Department of Health Sciences & the Hull York Medical School, University of York, York, UK.
Department of Health Sciences, University of York, York, UK.
BMC Med. 2023 Jul 4;21(1):244. doi: 10.1186/s12916-023-02936-1.
Randomised controlled trials are often beset by problems with poor recruitment and retention. Information to support decisions on trial participation is usually provided as printed participant information sheets (PIS), which are often long, technical, and unappealing. Multimedia information (MMI), including animations and videos, may be a valuable alternative or complement to a PIS. The Trials Engagement in Children and Adolescents (TRECA) study compared MMI to PIS to investigate the effects on participant recruitment, retention, and quality of decision-making.
We undertook six SWATs (Study Within A Trial) within a series of host trials recruiting children and young people. Potential participants in the host trials were randomly allocated to receive MMI-only, PIS-only, or combined MMI + PIS. We recorded the rates of recruitment and retention (varying between 6 and 26 weeks post-randomisation) in each host trial. Potential participants approached about each host trial were asked to complete a nine-item Decision-Making Questionnaire (DMQ) to indicate their evaluation of the information and their reasons for participation/non-participation. Odds ratios were calculated and combined in a meta-analysis.

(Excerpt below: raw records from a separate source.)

-- ==== Sys2Proof/Proofs/EndedReservations.lean ====
section
/-! PROOFS. Reservations that end, and what else their ends leave as it is. -/

namespace Sys2Proof.Proofs

open Sys2Proof Sys2Proof.Machine Sys2Proof.Claims

-- One proof after another: proofs run side by side over a text of this length need more threads than the check has memory for.
set_option Elab.async false

/-! ## Reservations that end -/

/-- A change of a thread that may end its reservation and does nothing else. -/
def OnlyResv (g : Thread → Thread) : Prop := (∀ u, { g u with resv := none } = { u with resv := none }) ∧ g {} = {}

/-- A warp with each of its threads changed. -/
def eachThread (g : Thread → Thread) (w : Warp) : Warp := { w with threads := w.threads.map g }

/-- Some threads lose their reservations, and nothing else of any warp changes. -/
def ResvsEnd (s t : State) : Prop := ∃ g, OnlyResv g ∧ t.warps = s.warps.map fun p => (p.1, eachThread g p.2)

section
variable {s t u : State}

theorem resvsEnd_of_warps (warps : t.warps = s.warps) : ResvsEnd s t := ⟨id, ⟨fun _ => rfl, rfl⟩, by simp [warps, eachThread]⟩

theorem ResvsEnd.trans (h : ResvsEnd s t) (k : ResvsEnd t u) : ResvsEnd s u := by
  obtain ⟨g, ⟨gOnly, gEmpty⟩, first⟩ := h
  obtain ⟨f, ⟨fOnly, fEmpty⟩, second⟩ := k
  refine ⟨f ∘ g, ⟨fun u => (fOnly _).trans (gOnly u), (congrArg f gEmpty).trans fEmpty⟩, ?_⟩
  rw [second, first, List.map_map]
  exact List.map_congr_left fun p _ => by simp [eachThread]

theorem resvsEnd_endResv (s : State) (gs : List Nat) : ResvsEnd s (s.endResv gs) := by
  refine ⟨Thread.endResv gs, ⟨fun u => ?_, rfl⟩, rfl⟩
  unfold Thread.endResv
  split
  · split <;> rfl
  · rfl

theorem ResvsEnd.foldl {α : Type} {f : State → α → State} (step : ∀ t x, ResvsEnd t (f t x)) (xs : List α) (s : State) :
    ResvsEnd s (xs.foldl f s) := by
  induction xs generalizing s with
  | nil => exact resvsEnd_of_warps rfl
  | cons x xs ih => exact (step s x).trans (ih _)

theorem warps_invalidations (s : State) (id : Nat) (ls : List Nat) : (ls.foldl (fun s l => s.invalidateOthers id l) s).warps = s.warps := by
  have yields (s : State) (ids : List Nat) (line : Nat) : (s.yieldLine ids line).warps = s.warps :=
    List.foldlRecOn (motive := fun u : State => u.warps = s.warps) ids _ rfl fun u e id _ => by
      dsimp only
      split
      · exact e
      · rw [warps_count]
        exact e
  exact List.foldlRecOn (motive := fun u : State => u.warps = s.warps) ls _ rfl fun u e l _ => (yields ..).trans e

theorem resvsEnd_homeWrite {ws : List (Nat × Byte)} (done : s.homeWrite ws = some t) : ResvsEnd s t := by
  unfold State.homeWrite at done
  split at done
  · exact Option.some.inj done ▸ resvsEnd_of_warps rfl
  · split at done
    · dsimp only at done
      split at done
      · exact Option.some.inj done ▸ resvsEnd_endResv s _
      · split at done
        · cases done
        · exact Option.some.inj done ▸ resvsEnd_endResv s _
    · exact Option.some.inj done ▸ resvsEnd_endResv s _

theorem resvsEnd_l2Write {id : Nat} {attr : Option Xlat} {ws : List (Nat × Byte)} (done : s.l2Write id attr ws = some t) : ResvsEnd s t := by
  cases ws with
  | nil => exact Option.some.inj done ▸ resvsEnd_of_warps rfl
  | cons w ws =>
    have first := warps_invalidations s id (((w :: ws).map fun w => s.homeAddr w.1 / 256).dedup)
    simp only [State.l2Write] at done
    generalize (((w :: ws).map fun w => s.homeAddr w.1 / 256).dedup).foldl (fun s l => s.invalidateOthers id l) s = u at first done
    refine (resvsEnd_of_warps first).trans ?_
    split at done
    · obtain ⟨v, written, rfl⟩ := Option.map_eq_some_iff.mp done
      refine (resvsEnd_homeWrite written).trans (resvsEnd_of_warps ?_)
      cases v.l2Place id (v.homeAddr w.1 / 256) attr <;> rfl
    · split at done
      · rename_i put
        obtain ⟨c, -, rfl⟩ := Option.map_eq_some_iff.mp put
        exact Option.some.inj done ▸ resvsEnd_endResv u _
      · obtain ⟨v, written, rfl⟩ := Option.map_eq_some_iff.mp done
        exact (resvsEnd_homeWrite written).trans (resvsEnd_of_warps (warps_count ..))

theorem warps_taint (s : State) (as : List Nat) : (s.taint as).warps = s.warps := by
  unfold State.taint
  split <;> rfl

theorem resvsEnd_l1PushSector (s : State) (core : Nat) (p : Nat → Bool) (sec : Nat) : ResvsEnd s (s.l1PushSector core p sec) := by
  unfold State.l1PushSector
  split
  · rename_i t done
    unfold State.l1WriteBackSector at done
    dsimp only at done
    split at done
    · cases done
    · rename_i v written
      obtain rfl := Option.some.inj done
      exact (resvsEnd_l2Write written).trans (resvsEnd_of_warps (warps_taint ..))
  · dsimp only
    split <;> exact resvsEnd_of_warps rfl

theorem resvsEnd_l1Push (s : State) (core : Nat) (p : Nat → Bool) : ResvsEnd s (s.l1Push core p) :=
  .foldl (fun t sec => resvsEnd_l1PushSector t core p sec) _ s

/-- Each warp and each thread, where some reservations end. -/
theorem ResvsEnd.parts (h : ResvsEnd s t) : ∃ g, OnlyResv g ∧ t.warps = s.warps.map (fun p => (p.1, eachThread g p.2)) ∧
    (∀ m, t.warp m = eachThread g (s.warp m)) ∧ ∀ m l, t.thread m l = g (s.thread m l) := by
  obtain ⟨g, only, warps⟩ := h
  have warp (m : Nat) : t.warp m = eachThread g (s.warp m) := by
    rw [State.warp, State.warp, tgetD, tgetD, warps, tget_map_value s.warps (fun _ => eachThread g) m]
    cases tget s.warps m with
    | some w => rfl
    | none =>
      show (if m < 256 then serviceWarp m else {}) = eachThread g (if m < 256 then serviceWarp m else {})
      split
      · rw [eachThread, serviceWarp, List.map_singleton, only.2]
      · rfl
  refine ⟨g, only, warps, warp, fun m l => ?_⟩
  rw [State.thread, State.thread, warp, eachThread, List.getElem?_map]
  cases (s.warp m).threads[l]? with
  | some u => rfl
  | none => exact only.2.symm

/-! ## Room in the deferred-free queue -/

theorem deferTaken_resvsEnd (h : ResvsEnd s t) (tenants : t.tenants = s.tenants) (gangs : t.gangs = s.gangs) (blocks : t.blocks = s.blocks)
    (k : Nat) : t.deferTaken k = s.deferTaken k := by
  obtain ⟨g, -, warps, warp, -⟩ := h.parts
  have twin (m : Nat) : t.twinWarp m = s.twinWarp m := by simp only [State.twinWarp, warp, gangs, State.block, blocks, eachThread]
  have second (w : Warp) : t.secondTwin (eachThread g w) = s.secondTwin w := by simp only [State.secondTwin, gangs, eachThread]
  have held (w : Warp) : (eachThread g w).heldDefers = w.heldDefers := rfl
  have paired (w : Warp) : (eachThread g w).paired = w.paired := rfl
  have tenant (w : Warp) : (eachThread g w).tenant = w.tenant := rfl
  simp only [State.deferTaken, State.tenant, tenants, warps, List.filter_map, List.map_map, Function.comp_def, twin, second, held, paired, tenant,
    warp]

end

end Sys2Proof.Proofs
end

Data from 3/6 SWATs for which it was possible were combined in a meta-analysis (n = 1758). Potential participants allocated to MMI-only were more likely to be recruited to the host trial than those allocated to PIS-only (OR 1.54; 95% CI 1.05, 2.28; p = 0.03). Those allocated to combined MMI + PIS compared to PIS-only were no more likely to be recruited to the host trial (OR = 0.89; 95% CI 0.53, 1.50; p = 0.67). Providing MMI rather than PIS did not impact on DMQ scores. Once children and young people had been recruited to host trials, their trial retention rates did not differ according to intervention allocation.
Providing MMI-only increased the trial recruitment rate compared to PIS-only but did not affect DMQ scores. Combined MMI + PIS instead of PIS had no effect on recruitment or retention. MMIs are a useful tool for trial recruitment in children and young people, and they could reduce trial recruitment periods.
随机对照试验常常面临招募和保留方面的问题。支持参与试验决策的信息通常以印刷的参与者信息表(PIS)的形式提供,这些表格通常冗长、技术性强且不吸引人。多媒体信息(MMI),包括动画和视频,可能是 PIS 的一种有价值的替代或补充。儿童和青少年参与试验(TRECA)研究比较了 MMI 与 PIS,以调查其对参与者招募、保留和决策质量的影响。
我们在一系列招募儿童和青少年的宿主试验中进行了六次 SWAT(试验内研究)。宿主试验中的潜在参与者被随机分配接受 MMI 仅、PIS 仅或 MMI+PIS 联合治疗。我们记录了每个宿主试验在随机分组后 6 至 26 周的招募和保留率。每个宿主试验中被招募的潜在参与者被要求完成一份包含九个项目的决策问卷(DMQ),以表明他们对信息的评价以及参与/不参与的原因。计算了比值比并在荟萃分析中进行了合并。
对其中 3 项可进行合并的 SWAT 数据进行了荟萃分析(n=1758)。与分配给 PIS 仅的参与者相比,分配给 MMI 仅的参与者更有可能被招募到宿主试验中(比值比 1.54;95%置信区间 1.05,2.28;p=0.03)。与分配给 PIS 仅的参与者相比,分配给 MMI+PIS 的参与者被招募到宿主试验中的可能性没有增加(比值比=0.89;95%置信区间 0.53,1.50;p=0.67)。提供 MMI 而不是 PIS 并没有影响 DMQ 分数。一旦儿童和青少年被招募到宿主试验中,他们的试验保留率就不会因干预分配而有所不同。
与 PIS 仅相比,仅提供 MMI 可提高试验招募率,但不会影响 DMQ 分数。与 PIS 相比,联合使用 MMI+PIS 对招募或保留没有影响。MMI 是儿童和青少年试验招募的有用工具,可以缩短试验招募期。